Watched some videos. Looks like citric acid does what I want, eats away rust great. Would you recommend I seal the entire wheel in a clearcoat afterwords so the exposed metal doesnt start to corrode?


----------



## Sven (Sep 23, 2018)

I m no expert...but I think I'd use a good wax. In my experience ,with non-bicycle projects,  some clear coats have a negative reaction to the paint....or over time the clear coat yellows. There are a lot more qualified people on this site to give you a better answer about clear coat in regard to Schwinn paints.

Are you planning on breaking down the wheels ?


----------



## furrycnorm (Sep 23, 2018)

Sven said:


> I m no expert...but I think I'd use a good wax. In my experience ,with non-bicycle projects,  some clear coats have a negative reaction to the paint....or over time the clear coat yellows. There are a lot more qualified people on this site to give you a better answer about clear coat in regard to Schwinn paints.
> 
> Are you planning on breaking down the wheels ?



Not sure yet, the spokes dont look bent or anything so I might just leave it together and just break down the rear hub itself.


----------



## Sven (Sep 23, 2018)

The spokes look to be in good shape and not rusty..from the pictures. The rims look very good as well. I didn't know if you were going to break down the wheels to clean, polish and wax then rebuild....and service the hubs.


----------



## furrycnorm (Sep 25, 2018)

Sven said:


> The spokes look to be in good shape and not rusty..from the pictures. The rims look very good as well. I didn't know if you were going to break down the wheels to clean, polish and wax then rebuild....and service the hubs.



I might do it just because I have never fully broken down a wheel.


----------



## furrycnorm (Sep 25, 2018)

Can anyone else chime in? Again wanting to preserve what I have and try to slow down the rust.


----------



## GTs58 (Sep 25, 2018)

If you're not going to break down the wheels I would clean up the rims with Bar Keepers Friend using 0000 steel wool and or a brass brush for around the spokes. Then a few coats of a good wax.


----------



## Saving Tempest (Sep 26, 2018)

I'll try that for the S-2s I'm moving from Darla to my nephew's 1995. It's part 90s, part 50s and part repro but I wish I'd had one like it when I was a young teen.

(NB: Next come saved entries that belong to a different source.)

-- ==== Sys2Proof/Machine/Flags.lean ====
section
/-! DEFINITION. The status-register and JEDEC decoder (41_status_decoder R200–R209), over the layout parameter of
10_state R50–R52. -/

namespace Sys2Proof.Machine

/-- `mask(hi, lo) = ((1 << (hi − lo + 1)) − 1) << lo` (R200). -/
def fieldMask (f : Field) : Byte := ((1#8 <<< (f.hi - f.lo + 1)) - 1#8) <<< f.lo

/-- `get(b, hi, lo)` (R200). -/
def fieldGet (b : Byte) (f : Field) : Byte := (b &&& fieldMask f) >>> f.lo

/-- `set(b, hi, lo, v)` (R200): the bits of `v` above the field's width are dropped. -/
def fieldSet (b : Byte) (f : Field) (v : Byte) : Byte :=
  (b &&& ~~~fieldMask f) ||| ((v <<< f.lo) &&& fieldMask f)

/-- A field's value at the field's own width. -/
def fieldValue (w : Nat) (b : Byte) (f : Field) : BitVec w := (fieldGet b f).setWidth w

/-- A field's value placed in an otherwise zero byte. -/
def fieldPlace {w : Nat} (v : BitVec w) (f : Field) : Byte := v.setWidth 8 <<< f.lo

/-- `decode_sr1` (R201). -/
def decodeSr1 (l : SrLayout) (b : Byte) : Status1 :=
  { srp0 := fieldValue 1 b l.srp0, bp := fieldValue 4 b l.bp, tb := fieldValue 1 b l.tb,
    wpE := fieldValue 1 b l.wpE, srp1 := fieldValue 1 b l.srp1 }

/-- `encode_sr1` (R202). -/
def encodeSr1 (l : SrLayout) (r : Status1) : Byte :=
  fieldPlace r.srp0 l.srp0 ||| fieldPlace r.bp l.bp ||| fieldPlace r.tb l.tb ||| fieldPlace r.wpE l.wpE |||
    fieldPlace r.srp1 l.srp1

/-- The single block-protect bits `bp3 … bp0`, views of `bp` (R201): bit `i` of the field. -/
def bpBit (r : Status1) (i : Nat) : Bool := r.bp.getLsbD i

/-- `clear_bp` (R203): `set(b, bp, 0)`, the other fields preserved (decision D5). -/
def clearBp (l : SrLayout) (b : Byte) : Byte := fieldSet b l.bp 0x00#8

/-- `decode_sr2` (R204). -/
def decodeSr2 (l : SrLayout) (b : Byte) : Status2 :=
  { otpL := fieldValue 1 b l.otpL, otpE := fieldValue 1 b l.otpE, sr1L := fieldValue 1 b l.sr1L,
    eccE := fieldValue 1 b l.eccE, buf := fieldValue 1 b l.buf, rsvd2 := fieldValue 3 b l.rsvd2 }

/-- `encode_sr2` (R205). -/
def encodeSr2 (l : SrLayout) (r : Status2) : Byte :=
  fieldPlace r.otpL l.otpL ||| fieldPlace r.otpE l.otpE ||| fieldPlace r.sr1L l.sr1L ||| fieldPlace r.eccE l.eccE |||
    fieldPlace r.buf l.buf ||| fieldPlace r.rsvd2 l.rsvd2

/-- `decode_sr3` (R206). -/
def decodeSr3 (l : SrLayout) (b : Byte) : Status3 :=
  { rsvd3 := fieldValue 1 b l.rsvd3, lutF := fieldValue 1 b l.lutF, ecc := fieldValue 2 b l.ecc,
    pFail := fieldValue 1 b l.pFail, eFail := fieldValue 1 b l.eFail, wel := fieldValue 1 b l.wel,
    busy := fieldValue 1 b l.busy }

/-- `encode_sr3` (R207). -/
def encodeSr3 (l : SrLayout) (r : Status3) : Byte :=
  fieldPlace r.rsvd3 l.rsvd3 ||| fieldPlace r.lutF l.lutF ||| fieldPlace r.ecc l.ecc ||| fieldPlace r.pFail l.pFail |||
    fieldPlace r.eFail l.eFail ||| fieldPlace r.wel l.wel ||| fieldPlace r.busy l.busy

/-- The first entry of `KNOWN_DEVICES` with this code (R208). -/
def lookupName (code : U16) : List (U16 × String) → DeviceName
  | [] => .unknown
  | (k, name) :: rest => if k = code then .known name else lookupName code rest

/-- `jedec_decode` (R208): the code is big-endian, recognition reads the code alone (decision D18), and an unknown
code is no error. -/
def jedecDecode (known : List (U16 × String)) (b0 b1 b2 : Byte) : JedecId :=
  let code : U16 := b1 ++ b2
  { mfr := b0, code := code, name := lookupName code known }

end Sys2Proof.Machine
end

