-- ==== Sys2Proof/Machine/CommandTable.lean ====
section
/-! DEFINITION. The Command Table (30_encoding R140): the byte of each device command, the OPEN parameters
included (R153–R155, R158, U17, log 8). -/

namespace Sys2Proof.Machine

/-- The opcode parameters that a configuration binds: the twelve with defaults, then the OPEN ones it names. -/
def boundOpcodes (o : Opcodes) : List Byte :=
  [o.reset, o.jedec, o.readReg, o.writeReg, o.writeEnable, o.writeDisable, o.blockErase, o.loadProgramData,
    o.randomLoadProgramData, o.programExecute, o.pageDataRead, o.readData]
  ++ o.powerDown.toList ++ o.releasePowerDown.toList ++ o.softwareReset.toList

/-- The bytes that a list of opcodes leaves free. -/
def unusedBytes (used : List Byte) : List Byte :=
  ((List.range 256).map (BitVec.ofNat 8)).filter fun b => !used.contains b

/-- One of the free bytes, the choice being the free value `k`. -/
def pickUnused (used : List Byte) (k : Nat) : Byte :=
  (unusedBytes used).getD (k % (unusedBytes used).length) 0x00#8

/-- `OPC_POWER_DOWN` (R140, R153): bound, or a free choice that keeps R158. -/
def powerDownOpcode (c : Config) : Byte :=
  match c.opc.powerDown with
  | some b => b
  | none => pickUnused (boundOpcodes c.opc) (Config.openOpcode 0)

/-- `OPC_RELEASE_POWER_DOWN` (R140, R154): bound, or a free choice that keeps R158. -/
def releaseOpcode (c : Config) : Byte :=
  match c.opc.releasePowerDown with
  | some b => b
  | none => pickUnused (boundOpcodes c.opc ++ [powerDownOpcode c]) (Config.openOpcode 1)

/-- `OPC_SOFTWARE_RESET` (R140, R155): bound, or a free choice that keeps R158. -/
def softwareResetOpcode (c : Config) : Byte :=
  match c.opc.softwareReset with
  | some b => b
  | none => pickUnused (boundOpcodes c.opc ++ [powerDownOpcode c, releaseOpcode c]) (Config.openOpcode 2)

/-- The whole Command Table: its fifteen bytes (R140, R158). -/
def commandTable (c : Config) : List Byte :=
  [c.opc.reset, c.opc.jedec, c.opc.readReg, c.opc.writeReg, c.opc.writeEnable, c.opc.writeDisable,
    c.opc.blockErase, c.opc.loadProgramData, c.opc.randomLoadProgramData, c.opc.programExecute,
    c.opc.pageDataRead, c.opc.readData, powerDownOpcode c, releaseOpcode c, softwareResetOpcode c]

end Sys2Proof.Machine
end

I believe I actually have some BKF sitting around.


----------



## GTs58 (Sep 26, 2018)

Saving Tempest said:


> I'll try that for the S-2s I'm moving from Darla to my nephew's 1995. It's part 90s, part 50s and part repro but I wish I'd had one like it when I was a young teen.
> 
> I believe I actually have some BKF sitting around.




I personally don't like using messy steel wool. I like old somewhat used up green kitchen scotch brite pads if I have some handy.


----------



## KevinBrick (Nov 4, 2018)

Be very careful rubbing anything on those pin stripes.. I’ve had good results taping them with the blue painters tape to protect them . Hard to do with the spokes in there.. Works on chain guards etc .. I overlap the pin stripe and just do one edge/side at a time the retape to do the other side.. Works really well to remove non original paint. Take the paint off the stripes last and very gently..


----------